The building was stripped down to the studs, the floors, walls, ceiling, electrical, mechanical and other systems were replaced.

“Everything is new,” he says.

Employees were able to remove 10 pieces of refrigeration and about 20 tables before the water flooded the building. They had spent the week sandbagging to no avail.

“We keep saying if it’s going to flood again we’re going to pack up and run like sissies,” Paulsen says. “I have no plans to lift another sandbag. It just doesn’t do any good; the water is going to come through anyway.”

The lack of guidance on how to handle the flood was disheartening to Paulsen.

“The one thing that disappoints me is the lack of good, solid advice from the authorities,” he says. “I would think there are people who have been through this situation and could have told us what to do, like not sandbag. Everybody lost everything around here and for what? It makes no sense to me.”

At the same time, he compliments local officials’ flexibility.

“They showed us true compassion working with us and letting us back in when we needed to,” he says.

Before the restaurant could reopen, the owners needed to buy all new tables, booths, chairs, kitchen equipment and art for the walls. One of the owners was able to locate a warehouse in Illinois that was storing equipment and furniture from an Old Chicago franchise that had closed two years earlier in Nebraska.

“If we weren’t able to negotiate that deal, we would have had a very hard time reopening,” Paulsen says.

The owners were able to buy the equipment and furniture at a good price, but they weren’t exactly sure what all came with the purchase. There were boxes of spatulas and other equipment all mixed together. They weren’t sure if the package deal included all the equipment needed to reopen.

“It’s like trying to unscramble eggs trying to figure out what you have and don’t have,” he says. “It’s a very uncomfortable feeling not knowing if you have the right tools to serve your customers.”
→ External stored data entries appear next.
@[simp] theorem now_setChan (s : State) (c : Nat) (x : Chan) : (s.setChan c x).now = s.now := rfl
@[simp] theorem strands_setChan (s : State) (c : Nat) (x : Chan) : (s.setChan c x).strands = s.strands := rfl
@[simp] theorem cores_setChan (s : State) (c : Nat) (x : Chan) : (s.setChan c x).cores = s.cores := rfl
@[simp] theorem dies_setChan (s : State) (c : Nat) (x : Chan) : (s.setChan c x).dies = s.dies := rfl
@[simp] theorem mem_setChan (s : State) (c : Nat) (x : Chan) : (s.setChan c x).mem = s.mem := rfl
@[simp] theorem poison_setChan (s : State) (c : Nat) (x : Chan) : (s.setChan c x).poison = s.poison := rfl
@[simp] theorem banks_setChan (s : State) (c : Nat) (x : Chan) : (s.setChan c x).banks = s.banks := rfl
@[simp] theorem dir_setChan (s : State) (c : Nat) (x : Chan) : (s.setChan c x).dir = s.dir := rfl
@[simp] theorem ways_setChan (s : State) (c : Nat) (x : Chan) : (s.setChan c x).ways = s.ways := rfl
@[simp] theorem l2_setChan (s : State) (c : Nat) (x : Chan) : (s.setChan c x).l2 = s.l2 := rfl
@[simp] theorem hostHeld_setChan (s : State) (c : Nat) (x : Chan) : (s.setChan c x).hostHeld = s.hostHeld := rfl
@[simp] theorem heldWords_setChan (s : State) (c : Nat) (x : Chan) : (s.setChan c x).heldWords = s.heldWords := rfl
@[simp] theorem heldStores_setChan (s : State) (c : Nat) (x : Chan) : (s.setChan c x).heldStores = s.heldStores := rfl
@[simp] theorem heldEvents_setChan (s : State) (c : Nat) (x : Chan) : (s.setChan c x).heldEvents = s.heldEvents := rfl
@[simp] theorem leases_setChan (s : State) (c : Nat) (x : Chan) : (s.setChan c x).leases = s.leases := rfl
@[simp] theorem devid_setChan (s : State) (c : Nat) (x : Chan) : (s.setChan c x).devid = s.devid := rfl
@[simp] theorem l2mode_setChan (s : State) (c : Nat) (x : Chan) : (s.setChan c x).l2mode = s.l2mode := rfl
@[simp] theorem txflows_setChan (s : State) (c : Nat) (x : Chan) : (s.setChan c x).txflows = s.txflows := rfl
@[simp] theorem rxflows_setChan (s : State) (c : Nat) (x : Chan) : (s.setChan c x).rxflows = s.rxflows := rfl
@[simp] theorem circuits_setChan (s : State) (c : Nat) (x : Chan) : (s.setChan c x).circuits = s.circuits := rfl
@[simp] theorem thaw_setChan (s : State) (c : Nat) (x : Chan) : (s.setChan c x).thaw = s.thaw := rfl
@[simp] theorem lnq_setChan (s : State) (c : Nat) (x : Chan) : (s.setChan c x).lnq = s.lnq := rfl
@[simp] theorem tasks_setChan (s : State) (c : Nat) (x : Chan) : (s.setChan c x).tasks = s.tasks := rfl
@[simp] theorem nextJob_setChan (s : State) (c : Nat) (x : Chan) : (s.setChan c x).nextJob = s.nextJob := rfl
@[simp] theorem passed_setChan (s : State) (c : Nat) (x : Chan) : (s.setChan c x).passed = s.passed := rfl
@[simp] theorem inbox_setChan (s : State) (c : Nat) (x : Chan) : (s.setChan c x).inbox = s.inbox := rfl
@[simp] theorem outbox_setChan (s : State) (c : Nat) (x : Chan) : (s.setChan c x).outbox = s.outbox := rfl
@[simp] theorem answer_setChan (s : State) (c : Nat) (x : Chan) : (s.setChan c x).answer = s.answer := rfl
@[simp] theorem clashes_setChan (s : State) (c : Nat) (x : Chan) : (s.setChan c x).clashes = s.clashes := rfl
@[simp] theorem regions_setChan (s : State) (c : Nat) (x : Chan) : (s.setChan c x).regions = s.regions := rfl
@[simp] theorem nextTag_setChan (s : State) (c : Nat) (x : Chan) : (s.setChan c x).nextTag = s.nextTag := rfl
@[simp] theorem oryx_setChan (s : State) (c : Nat) (x : Chan) : (s.setChan c x).oryx = s.oryx := rfl
@[simp] theorem cur_setChan (s : State) (c : Nat) (x : Chan) : (s.setChan c x).cur = s.cur := rfl
@[simp] theorem mcore_setChan (s : State) (c : Nat) (x : Chan) : (s.setChan c x).mcore = s.mcore := rfl
@[simp] theorem issue_setChan (s : State) (c : Nat) (x : Chan) : (s.setChan c x).issue = s.issue := rfl

@[simp] theorem now_setQueue (s : State) (q : Nat) (x : LaunchQueue) : (s.setQueue q x).now = s.now := rfl
@[simp] theorem strands_setQueue (s : State) (q : Nat) (x : LaunchQueue) : (s.setQueue q x).strands = s.strands := rfl
@[simp] theorem cores_setQueue (s : State) (q : Nat) (x : LaunchQueue) : (s.setQueue q x).cores = s.cores := rfl
@[simp] theorem dies_setQueue (s : State) (q : Nat) (x : LaunchQueue) : (s.setQueue q x).dies = s.dies := rfl
@[simp] theorem mem_setQueue (s : State) (q : Nat) (x : LaunchQueue) : (s.setQueue q x).mem = s.mem := rfl
@[simp] theorem poison_setQueue (s : State) (q : Nat) (x : LaunchQueue) : (s.setQueue q x).poison = s.poison := rfl
@[simp] theorem banks_setQueue (s : State) (q : Nat) (x : LaunchQueue) : (s.setQueue q x).banks = s.banks := rfl
@[simp] theorem dir_setQueue (s : State) (q : Nat) (x : LaunchQueue) : (s.setQueue q x).dir = s.dir := rfl
@[simp] theorem ways_setQueue (s : State) (q : Nat) (x : LaunchQueue) : (s.setQueue q x).ways = s.ways := rfl
@[simp] theorem l2_setQueue (s : State) (q : Nat) (x : LaunchQueue) : (s.setQueue q x).l2 = s.l2 := rfl
@[simp] theorem hostHeld_setQueue (s : State) (q : Nat) (x : LaunchQueue) : (s.setQueue q x).hostHeld = s.hostHeld := rfl
@[simp] theorem heldWords_setQueue (s : State) (q : Nat) (x : LaunchQueue) : (s.setQueue q x).heldWords = s.heldWords := rfl
@[simp] theorem heldStores_setQueue (s : State) (q : Nat) (x : LaunchQueue) : (s.setQueue q x).heldStores = s.heldStores := rfl
@[simp] theorem heldEvents_setQueue (s : State) (q : Nat) (x : LaunchQueue) : (s.setQueue q x).heldEvents = s.heldEvents := rfl
@[simp] theorem leases_setQueue (s : State) (q : Nat) (x : LaunchQueue) : (s.setQueue q x).leases = s.leases := rfl
@[simp] theorem devid_setQueue (s : State) (q : Nat) (x : LaunchQueue) : (s.setQueue q x).devid = s.devid := rfl
@[simp] theorem l2mode_setQueue (s : State) (q : Nat) (x : LaunchQueue) : (s.setQueue q x).l2mode = s.l2mode := rfl
@[simp] theorem txflows_setQueue (s : State) (q : Nat) (x : LaunchQueue) : (s.setQueue q x).txflows = s.txflows := rfl
@[simp] theorem rxflows_setQueue (s : State) (q : Nat) (x : LaunchQueue) : (s.setQueue q x).rxflows = s.rxflows := rfl
@[simp] theorem circuits_setQueue (s : State) (q : Nat) (x : LaunchQueue) : (s.setQueue q x).circuits = s.circuits := rfl
@[simp] theorem chans_setQueue (s : State) (q : Nat) (x : LaunchQueue) : (s.setQueue q x).chans = s.chans := rfl
@[simp] theorem thaw_setQueue (s : State) (q : Nat) (x : LaunchQueue) : (s.setQueue q x).thaw = s.thaw := rfl
@[simp] theorem tasks_setQueue (s : State) (q : Nat) (x : LaunchQueue) : (s.setQueue q x).tasks = s.tasks := rfl
@[simp] theorem nextJob_setQueue (s : State) (q : Nat) (x : LaunchQueue) : (s.setQueue q x).nextJob = s.nextJob := rfl
@[simp] theorem passed_setQueue (s : State) (q : Nat) (x : LaunchQueue) : (s.setQueue q x).passed = s.passed := rfl
@[simp] theorem inbox_setQueue (s : State) (q : Nat) (x : LaunchQueue) : (s.setQueue q x).inbox = s.inbox := rfl
@[simp] theorem outbox_setQueue (s : State) (q : Nat) (x : LaunchQueue) : (s.setQueue q x).outbox = s.outbox := rfl
@[simp] theorem answer_setQueue (s : State) (q : Nat) (x : LaunchQueue) : (s.setQueue q x).answer = s.answer := rfl
@[simp] theorem clashes_setQueue (s : State) (q : Nat) (x : LaunchQueue) : (s.setQueue q x).clashes = s.clashes := rfl
@[simp] theorem regions_setQueue (s : State) (q : Nat) (x : LaunchQueue) : (s.setQueue q x).regions = s.regions := rfl
@[simp] theorem nextTag_setQueue (s : State) (q : Nat) (x : LaunchQueue) : (s.setQueue q x).nextTag = s.nextTag := rfl
@[simp] theorem oryx_setQueue (s : State) (q : Nat) (x : LaunchQueue) : (s.setQueue q x).oryx = s.oryx := rfl
@[simp] theorem cur_setQueue (s : State) (q : Nat) (x : LaunchQueue) : (s.setQueue q x).cur = s.cur := rfl
@[simp] theorem mcore_setQueue (s : State) (q : Nat) (x : LaunchQueue) : (s.setQueue q x).mcore = s.mcore := rfl
@[simp] theorem issue_setQueue (s : State) (q : Nat) (x : LaunchQueue) : (s.setQueue q x).issue = s.issue := rfl
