-- ==== Sys2Proof/Laws/Memory.lean ====
section
/-! SUPPORT. Memory: reading after writing, and that every write keeps the canonical form. -/

namespace Sys2Proof.Machine

/-- Every address listed lies above one. -/
def above (a : Nat) (m : List Host.Cell) : Prop := ∀ p ∈ m, a < p.1

theorem wf_cons (i : Nat) (b : Byte) (m : List Host.Cell) :
    Memory.wf ((i, b) :: m) = true ↔ b ≠ 0 ∧ above i m ∧ Memory.wf m = true := by
  induction m generalizing i b with
  | nil => simp [Memory.wf, above]
  | cons q m ih =>
    obtain ⟨j, c⟩ := q
    simp only [Memory.wf, Bool.and_eq_true, bne_iff_ne, ne_eq, decide_eq_true_eq]
    constructor
    · rintro ⟨⟨h1, h2⟩, h3⟩
      refine ⟨h1, ?_, h3⟩
      intro p hp
      rcases List.mem_cons.1 hp with rfl | hp
      · exact h2
      · exact Nat.lt_trans h2 (((ih j c).1 h3).2.1 p hp)
    · rintro ⟨h1, h2, h3⟩
      exact ⟨⟨h1, h2 (j, c) (by simp)⟩, h3⟩

theorem byteAt_above {a : Nat} {m : List Host.Cell} (h : above a m) : byteAt m a = 0 := by
  induction m with
  | nil => rfl
  | cons p m ih =>
    obtain ⟨i, b⟩ := p
    have := h (i, b) (by simp)
    simp only [byteAt]
    rw [if_neg (by simp at this; omega)]
    exact ih (fun q hq => h q (by simp [hq]))

/-- A byte is the value of its address in the map, or 0. -/
theorem byteAt_eq (m : List Host.Cell) (a : Nat) : byteAt m a = SMap.getD (α := Byte) m a 0 := by
  induction m with
  | nil => rfl
  | cons p m ih =>
    obtain ⟨i, b⟩ := p
    simp only [byteAt, SMap.getD, SMap.find]
    split
    · rfl
    · exact ih

/-- A byte read after it is written. -/
theorem byteAt_setByte_same (m : List Host.Cell) (a : Nat) (b : Byte) : byteAt (setByte m a b) a = b := by
  rw [byteAt_eq]; exact SMap.getD_setD_same _ _ _ _

/-- A byte that is not the one written reads as before. -/
theorem byteAt_setByte_ne {m : List Host.Cell} {a x : Nat} (b : Byte) (hx : x ≠ a) :
    byteAt (setByte m a b) x = byteAt m x := by
  rw [byteAt_eq, byteAt_eq]; exact SMap.getD_setD_ne _ _ _ hx

/-- Removing cells keeps the canonical form. -/
theorem wf_filter {m : List Host.Cell} (f : Host.Cell → Bool) (h : Memory.wf m = true) :
    Memory.wf (m.filter f) = true := by
  induction m with
  | nil => rfl
  | cons p m ih =>
    obtain ⟨i, c⟩ := p
    obtain ⟨hc, ha, hm⟩ := (wf_cons i c m).1 h
    by_cases hf : f (i, c) = true
    · rw [List.filter_cons_of_pos hf]
      exact (wf_cons _ _ _).2 ⟨hc, fun q hq => ha q (List.mem_filter.1 hq).1, ih hm⟩
    · rw [List.filter_cons_of_neg hf]; exact ih hm

theorem above_insert {x a : Nat} {m : List Host.Cell} (b : Byte) (hx : x < a) (h : above x m) :
    above x (SMap.insert (α := Byte) m a b) := by
  induction m with
  | nil => intro p hp; simp [SMap.insert] at hp; subst hp; exact hx
  | cons p m ih =>
    obtain ⟨i, c⟩ := p
    have hi : x < i := h (i, c) (by simp)
    have hm : above x m := fun q hq => h q (by simp [hq])
    have put : ∀ (j : Nat) (d : Byte) (l : List Host.Cell), x < j → above x l → above x ((j, d) :: l) := by
      intro j d l hj hl q hq
      rcases List.mem_cons.1 hq with rfl | hq
      · exact hj
      · exact hl q hq
    simp only [SMap.insert]
    repeat' split
    · exact put _ _ _ hx h
    · exact put _ _ _ hx hm
    · exact put _ _ _ hi (ih hm)

/-- Writing a byte keeps the canonical form. -/
theorem wf_setByte {m : List Host.Cell} (a : Nat) (b : Byte) (h : Memory.wf m = true) :
    Memory.wf (setByte m a b) = true := by
  unfold setByte SMap.setD
  split
  · exact wf_filter _ h
  · next hb =>
    induction m with
    | nil => exact (wf_cons _ _ _).2 ⟨hb, by intro p hp; simp at hp, rfl⟩
    | cons p m ih =>
      obtain ⟨i, c⟩ := p
      obtain ⟨hc, ha, hm⟩ := (wf_cons i c m).1 h
      simp only [SMap.insert]
      split
      · next hai =>
        refine (wf_cons _ _ _).2 ⟨hb, ?_, h⟩
        intro q hq
        rcases List.mem_cons.1 hq with rfl | hq
        · exact hai
        · exact Nat.lt_trans hai (ha q hq)
      · split
        · next hai => subst hai; exact (wf_cons _ _ _).2 ⟨hb, ha, hm⟩
        · next h1 h2 => exact (wf_cons _ _ _).2 ⟨hc, above_insert b (by omega) ha, ih hm⟩

/-- Two memories in canonical form that read alike are equal. -/
theorem memory_ext {m n : List Host.Cell} (hm : Memory.wf m = true) (hn : Memory.wf n = true)
    (h : ∀ a, byteAt m a = byteAt n a) : m = n := by
  induction m generalizing n with
  | nil =>
    cases n with
    | nil => rfl
    | cons q n =>
      obtain ⟨j, d⟩ := q
      have := h j
      simp [byteAt] at this
      exact absurd this.symm ((wf_cons j d n).1 hn).1
  | cons p m ih =>
    obtain ⟨i, c⟩ := p
    obtain ⟨hc, ha, hm'⟩ := (wf_cons i c m).1 hm
    cases n with
    | nil =>
      have := h i
      simp [byteAt] at this
      exact absurd this hc
    | cons q n =>
      obtain ⟨j, d⟩ := q
      obtain ⟨hd, hb, hn'⟩ := (wf_cons j d n).1 hn
      have hij : i = j := by
        rcases Nat.lt_trichotomy i j with hlt | rfl | hlt
        · have := h i
          rw [byteAt, if_pos rfl, byteAt_above (m := (j, d) :: n) (by
            intro q hq
            rcases List.mem_cons.1 hq with rfl | hq
            · exact hlt
            · exact Nat.lt_trans hlt (hb q hq))] at this
          exact absurd this hc
        · rfl
        · have := h j
          rw [byteAt_above (m := (i, c) :: m) (by
            intro q hq
            rcases List.mem_cons.1 hq with rfl | hq
            · exact hlt
            · exact Nat.lt_trans hlt (ha q hq)), byteAt, if_pos rfl] at this
          exact absurd this.symm hd
      subst hij
      have hcd : c = d := by simpa [byteAt] using h i
      subst hcd
      rw [ih hm' hn' (fun a => ?_)]
      by_cases hai : i = a
      · subst hai; rw [byteAt_above ha, byteAt_above hb]
      · simpa [byteAt, hai] using h a

/-- Bytes read alike where the bytes do. -/
theorem readBytes_congr {m m' : List Host.Cell} {a n : Nat} (h : ∀ x, a ≤ x → x < a + n → byteAt m x = byteAt m' x) :
    readBytes m a n = readBytes m' a n := by
  induction n generalizing a with
  | zero => rfl
  | succ n ih =>
    simp only [readBytes]
    rw [h a (Nat.le_refl _) (by omega), ih (fun x h1 h2 => h x (by omega) (by omega))]

/-- n bytes are a number below 256^n. -/
theorem readBytes_lt (m : List Host.Cell) (a n : Nat) : readBytes m a n < 256 ^ n := by
  induction n generalizing a with
  | zero => simp [readBytes]
  | succ n ih =>
    have h1 := (byteAt m a).isLt
    have h2 := ih (a + 1)
    simp only [readBytes, Nat.pow_succ]
    omega

namespace State

/-- Writing a byte keeps the canonical form. -/
theorem inv_writeByte {s : State} (a : Nat) (b : Byte) (h : s.Inv) : (s.writeByte a b).Inv := wf_setByte a b h

/-- Writing bytes under a mask keeps the canonical form. -/
theorem inv_writeBytes {s : State} (a v bm n : Nat) (h : s.Inv) : (s.writeBytes a v bm n).Inv := by
  induction n generalizing s a v bm with
  | zero => exact h
  | succ n ih =>
    simp only [writeBytes]
    apply ih
    split
    · exact inv_writeByte _ _ h
    · exact h

/-- Writing n bytes keeps the canonical form. -/
theorem inv_writeMem {s : State} (a n v : Nat) (h : s.Inv) : (s.writeMem a n v).Inv := inv_writeBytes _ _ _ _ h

/-- A state with the same memory has its canonical form. -/
theorem inv_of_mem {s t : State} (e : t.mem = s.mem) (h : s.Inv) : t.Inv := by
  unfold State.Inv at *; rw [e]; exact h

/-- A byte that a write under a mask reaches, and that its mask enables. -/
theorem byteAt_writeBytes {s : State} (a v bm n x : Nat) :
    byteAt (s.writeBytes a v bm n).mem x =
      if a ≤ x ∧ x < a + n ∧ bm.testBit (x - a) = true then BitVec.ofNat 8 (v / 256 ^ (x - a)) else byteAt s.mem x := by
  induction n generalizing s a v bm with
  | zero =>
    rw [if_neg (by omega)]
    rfl
  | succ n ih =>
    simp only [writeBytes]
    rw [ih]
    by_cases hx : a + 1 ≤ x
    · have e1 : x - a = (x - (a + 1)) + 1 := by omega
      have e2 : (bm / 2).testBit (x - (a + 1)) = bm.testBit (x - a) := by rw [e1, Nat.testBit_succ]
      have e3 : v / 256 / 256 ^ (x - (a + 1)) = v / 256 ^ (x - a) := by
        rw [Nat.div_div_eq_div_mul, e1, Nat.pow_succ, Nat.mul_comm]
      have e4 : byteAt (if bm % 2 = 1 then s.writeByte a (BitVec.ofNat 8 v) else s).mem x = byteAt s.mem x := by
        split
        · exact byteAt_setByte_ne _ (by omega)
        · rfl
      rw [e2, e3, e4]
      by_cases hc : x < a + (n + 1) ∧ bm.testBit (x - a) = true
      · rw [if_pos ⟨hx, by omega, hc.2⟩, if_pos ⟨by omega, hc.1, hc.2⟩]
      · rw [if_neg (by rintro ⟨_, h1, h2⟩; exact hc ⟨by omega, h2⟩), if_neg (by rintro ⟨_, h1, h2⟩; exact hc ⟨h1, h2⟩)]
    · rw [if_neg (fun c => hx c.1)]
      by_cases hxa : x = a
      · subst hxa
        by_cases hb : bm % 2 = 1
        · rw [if_pos hb, if_pos ⟨Nat.le_refl _, by omega, by simp [Nat.testBit_zero, hb]⟩]
          have : x - x = 0 := by omega
          rw [this, Nat.pow_zero, Nat.div_one]
          exact byteAt_setByte_same s.mem x (BitVec.ofNat 8 v)
        · rw [if_neg hb, if_neg]
          rintro ⟨_, _, h2⟩
          simp [Nat.testBit_zero] at h2
          exact hb h2
      · have hlt : ¬ a ≤ x := by omega
        rw [if_neg (c := a ≤ x ∧ _) (fun c => hlt c.1)]
        split
        · exact byteAt_setByte_ne _ hxa
        · rfl

/-- What a write of n bytes leaves outside them. -/
theorem byteAt_writeMem_ne {s : State} {a n x : Nat} (v : Nat) (hx : x < a ∨ a + n ≤ x) :
    byteAt (s.writeMem a n v).mem x = byteAt s.mem x := by
  rw [writeMem, byteAt_writeBytes, if_neg (by omega)]

/-- What a write of n bytes puts in them. -/
theorem byteAt_writeMem_in {s : State} {a n i : Nat} (v : Nat) (hi : i < n) :
    byteAt (s.writeMem a n v).mem (a + i) = BitVec.ofNat 8 (v / 256 ^ i) := by
  rw [writeMem, byteAt_writeBytes, if_pos]
  · simp
  · refine ⟨by omega, by omega, ?_⟩
    simp [Nat.testBit_two_pow_sub_one, hi]

/-- Bytes that read as those of v are v. -/
theorem readBytes_of_bytes (m : List Host.Cell) (a n v : Nat)
    (h : ∀ i, i < n → byteAt m (a + i) = BitVec.ofNat 8 (v / 256 ^ i)) : readBytes m a n = v % 256 ^ n := by
  induction n generalizing a v with
  | zero => simp [readBytes, Nat.mod_one]
  | succ n ih =>
    simp only [readBytes]
    rw [ih (a + 1) (v / 256) (fun i hi => by
      have := h (i + 1) (by omega)
      rw [Nat.add_assoc, Nat.add_comm 1 i, this, Nat.div_div_eq_div_mul, Nat.pow_succ, Nat.mul_comm])]
    have := h 0 (by omega)
    simp at this
    rw [this, Nat.pow_succ, Nat.mul_comm (256 ^ n) 256, Nat.mod_mul]
    rfl

/-- Memory read after it is written. -/
theorem readMem_writeMem_same {s : State} (a n v : Nat) : (s.writeMem a n v).readMem a n = v % 256 ^ n :=
  readBytes_of_bytes _ _ _ _ (fun _ hi => byteAt_writeMem_in v hi)

/-- Memory read elsewhere after a write. -/
theorem readMem_writeMem_ne {s : State} {a n b k : Nat} (v : Nat) (hd : b + k ≤ a ∨ a + n ≤ b) :
    (s.writeMem a n v).readMem b k = s.readMem b k :=
  readBytes_congr (fun _ _ _ => byteAt_writeMem_ne v (by omega))

end State

end Sys2Proof.Machine
end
While the restaurant was closed, many of its more than 70 employees worked on the reconstruction.

“They were out here swinging,” he says. “I’m very proud to know we pulled it off.”

Others worked temporarily at local restaurants. Since it reopened, 90 percent of its pre-flood employees have returned. The restaurant only needed to hire 15 new employees.

“We try to make sure they are treated well,” Paulsen says. “I think they worked at these other places and I think they realized they weren’t going to be treated the way we treat them.”

Owners and managers continue to tie up loose ends involved with reopening the business. Paulsen says he gets about four hours of sleep at night and expects that to continue.

“I’ll do it until the work is done,” he says. “You’ve just got to keep moving.”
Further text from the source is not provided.